Below are lines of data; restate word for word those running from the line containing "let props (l" to the line containing "(accordedSetOp received s)", inclusive, and no others.

Data excerpts:
· · · · ·

/-- The accorded set that a partner block carries (R368). A frame's data comes from the module's own proposals, the block, or the
frame accorded before; a frame whose data stands nowhere is not accorded. -/
def blockSet (s : State) (own : Accorded) (ps : List Proposal) (b : PartnerBlk) : Accorded :=
  let x := b.body
  let extra := x.drop 9132
  let fr := readFrames (leAt extra 0 2) (extra.drop 2)
  let frame (n : Nat) : Option (Nat × Frame) :=
    if bitOf (byteAt x (16 + n / 4)) (2 * (n % 4)) then
      let e := x.drop (144 + 16 * n)
      let f : Frame := ⟨BitVec.ofNat 32 (leAt e 0 4), BitVec.ofNat 32 (leAt e 4 4), []⟩
      match (ps.flatMap fun p => p.framesOf n).find? fun g => g.same f with
      | some g => some (n, g)
      | none => match Tab.get? fr.1 n with
        | some d => some (n, { f with data := d })
        | none => match (Tab.getD s.net.nodes n .none).last with
          | some g => if g.same f then some (n, g) else none
          | none => none
    else none
  { used := own.used, frames := (List.range 512).filterMap frame, chans := BitVec.ofNat 64 (leAt x 8336 8)
    counts := (List.range 64).filterMap fun ch =>
      let w := leAt x (8344 + 4 * ch) 4
      if w = 0 then none else some (ch, w)
    cmds := readCmds (chunks 16 (byteAt x 8600) (x.drop 8604)) fr.2, partner := some b, time := leAt x 8 8 }

/-- A tender in OPERATE that is not in holding takes the lead's set (R49, R368, R370). -/
def State.shadows (s : State) : Bool := s.mod.mode = .operate && s.mod.role = .tender && !s.plink.holding

/-- The accorded set that a lane computes from the proposals it received of the voting set (R44, R368). -/
def State.computeFor (s : State) (ps : List Proposal) : Option Accorded :=
  (accordBy s.image ps).map fun own =>
    if s.shadows then match own.partner with
      | some b => blockSet s own ps b
      | none => own
    else own

/-! ### RX_MISMATCH and input states (R47) -/

/-- Differences of a proposal from the accorded set that timing cannot explain: item, node or source, round or sequence. -/
def mismatches (a : Accorded) (p : Proposal) : List (Nat × Nat × Nat) :=
  (a.frames.filter fun f => (p.framesOf f.1).any fun g => g.round = f.2.round && g.crc ≠ f.2.crc).map (fun f => (0, f.1, f.2.round.toNat))
  ++ (a.cmds.filter fun c => p.cmds.any fun d => d.queue = c.queue && d.source = c.source && d.seq = c.seq && d.code ≠ c.code).map
      (fun c => (1, c.source, c.seq.toNat))
  ++ match a.partner, p.partner with
    | some b, some c => if b.cycle = c.cycle && b.crc ≠ c.crc then [(2, 0, b.cycle.toNat)] else []
    | _, _ => []

/-- One RX_MISMATCH against a lane; the third within 100 cycles ends its vote. -/
def State.rxMismatch (s : State) (l : Lane) (x : Nat × Nat × Nat) : State :=
  let c := s.mod.cycle.toNat
  let s1 := (s.record 0x0151 (fields [(1, l.id), (1, x.1), (2, x.2.1), (4, c), (4, x.2.2)])).modCore l fun k =>
    { k with rxTimes := c :: k.rxTimes.filter fun t => c < t + 100 }
  if 3 ≤ (s1.lane l).core.rxTimes.length then s1.leaveVote l 5 6 else s1

/-- A lane's input states against the accorded ones: the third consecutive difference is a sense-path fault (R47). -/
def State.senseCheck (s : State) (a : Accorded) (p : Proposal) : State :=
  let judged := (s.image.chans.filter fun d => d.2.mode = .input || d.2.mode = .output).map Prod.fst
  let run := s.acc.senseRun.get p.lane
  let differs (ch : Nat) : Bool := a.chans.getLsbD ch ≠ p.chans.getLsbD ch
  let next : Tab Nat := (judged.filter differs).map fun ch => (ch, min 4 (Tab.getD run ch 0 + 1))
  let s1 : State := { s with acc := { s.acc with senseRun := s.acc.senseRun.set p.lane next } }
  s1.each ((next.filter fun x => x.2 = 3).map Prod.fst) fun s ch =>
    let t := s.recordLane p.lane 0x0304 (fields [(1, p.lane.id), (1, ch), (1, 0), (1, 0)])
    { t with fch := { t.fch with lanes := t.fch.lanes.modify p.lane fun x =>
        { x with chans := Tab.upd x.chans ch .zero fun c => { c with senseFault := true } } } }

/-- The items of an accorded set. -/
def Accorded.items (a : Accorded) : List FetchItem :=
  (a.frames.map fun f => .frame f.1 f.2.round f.2.crc) ++ (a.cmds.map fun c => .command c.queue c.source c.seq c.code)
    ++ a.partner.toList.map fun b => .block b.cycle b.crc

/-- A proposal holds an item. -/
def Proposal.holds (p : Proposal) : FetchItem → Bool
  | .frame n r c => (p.framesOf n).any fun g => g.round = r && g.crc = c
  | .command q o n c => p.cmds.any fun d => d.queue = q && d.source = o && d.seq = n && d.code = c
  | .block c k => p.partner.any fun b => b.cycle = c && b.crc = k

/-- The items of an accorded set that a lane's own proposal lacks, each with the first lane in the order A, B, C that proposed it (R45). -/
def fetches (sent : PerLane (Option Proposal)) (own : Option Proposal) (a : Accorded) : List (FetchItem × Lane) :=
  (a.items.filter fun x => own.any fun p => !p.holds x).filterMap fun x =>
    (Lane.all.find? fun m => (sent.get m).any fun p => p.holds x).map fun m => (x, m)

/-- A node frame. -/
def FetchItem.isFrame : FetchItem → Bool
  | .frame .. => true
  | _ => false

/-- T₀ + 70 µs: each voting lane computes the accorded set and fetches what it does not hold (R44, R45, R47). -/
def accordedSetOp (received : PerLane LaneSet) (s : State) : State :=
  if s.accordOpen then
    let voting := s.votingLanes
    let lost (x y : Lane) : Bool := (s.lane x).core.lost.contains (y, .proposal)
    let props (l : Lane) : List Proposal := Lane.all.filterMap fun m =>
      if voting.get m && (m = l || ((received.get l).get m && !lost l m)) then s.acc.sentProp.get m else none
    let set (l : Lane) : Option Accorded := if voting.get l then s.computeFor (props l) else none
    let computed : PerLane (Option Accorded) := ⟨set .a, set .b, set .c⟩
    let due (l : Lane) : List (FetchItem × Lane) := match computed.get l with
      | some a => fetches s.acc.sentProp (s.acc.snaps.get l) a
      | none => []
    let s1 : State := { s with acc := { s.acc with computed := computed, fetching := ⟨due .a, due .b, due .c⟩ } }
    match (Lane.all.filterMap computed.get).head? with
    | none => s1
    | some a =>
      s1.each (Lane.all.filterMap s.acc.sentProp.get) fun s p =>
        (s.each (mismatches a p) fun s x => if s.laneSt p.lane = .voting then s.rxMismatch p.lane x else s).senseCheck a p
  else s

def execAccordedSetCompute (received : PerLane LaneSet) (s : State) : Host.Outcome State Fault Refusal :=
  .next (accordedSetOp received s)

/-- T₀ + 130 µs with a fetch incomplete (R45). -/
def fetchTimeoutOp (l : Lane) (s : State) : State :=
  if s.accordOpen && s.laneSt l = .voting && !(s.acc.fetching.get l).isEmpty then s.leaveVote l 5 3 else s

def execFetchTimeout (lane : Lane) (s : State) : Host.Outcome State Fault Refusal := .next (fetchTimeoutOp lane s)

/-! ### The input accord closes (R46) -/

/-- The lanes of the greatest group of equal hashes, if two agree (R46, R52). -/
def agreeing (h : PerLane (Option (BitVec 64))) : Option LaneSet :=
  let same (x y : Lane) : Bool := (h.get x).isSome && h.get x = h.get y
  votingEntries.find? fun e => (LaneSet.list e).all fun x => (LaneSet.list e).all fun y => same x y

/-- The arrival place enters the buffer; two frames are held (R42). -/
def NodeBuf.settle (b : NodeBuf) : NodeBuf :=
  match b.arrival with
  | none => b
  | some f => match b.newer with
    | some g => if Machine.newer f.round g.round then ⟨some f, some g, none⟩ else { b with arrival := none }
    | none => ⟨some f, b.older, none⟩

· · · · ·

Written answer:
    let props (l : Lane) : List Proposal := Lane.all.filterMap fun m =>
      if voting.get m && (m = l || ((received.get l).get m && !lost l m)) then s.acc.sentProp.get m else none
    let set (l : Lane) : Option Accorded := if voting.get l then s.computeFor (props l) else none
    let computed : PerLane (Option Accorded) := ⟨set .a, set .b, set .c⟩
    let due (l : Lane) : List (FetchItem × Lane) := match computed.get l with
      | some a => fetches s.acc.sentProp (s.acc.snaps.get l) a
      | none => []
    let s1 : State := { s with acc := { s.acc with computed := computed, fetching := ⟨due .a, due .b, due .c⟩ } }
    match (Lane.all.filterMap computed.get).head? with
    | none => s1
    | some a =>
      s1.each (Lane.all.filterMap s.acc.sentProp.get) fun s p =>
        (s.each (mismatches a p) fun s x => if s.laneSt p.lane = .voting then s.rxMismatch p.lane x else s).senseCheck a p
  else s

def execAccordedSetCompute (received : PerLane LaneSet) (s : State) : Host.Outcome State Fault Refusal :=
  .next (accordedSetOp received s)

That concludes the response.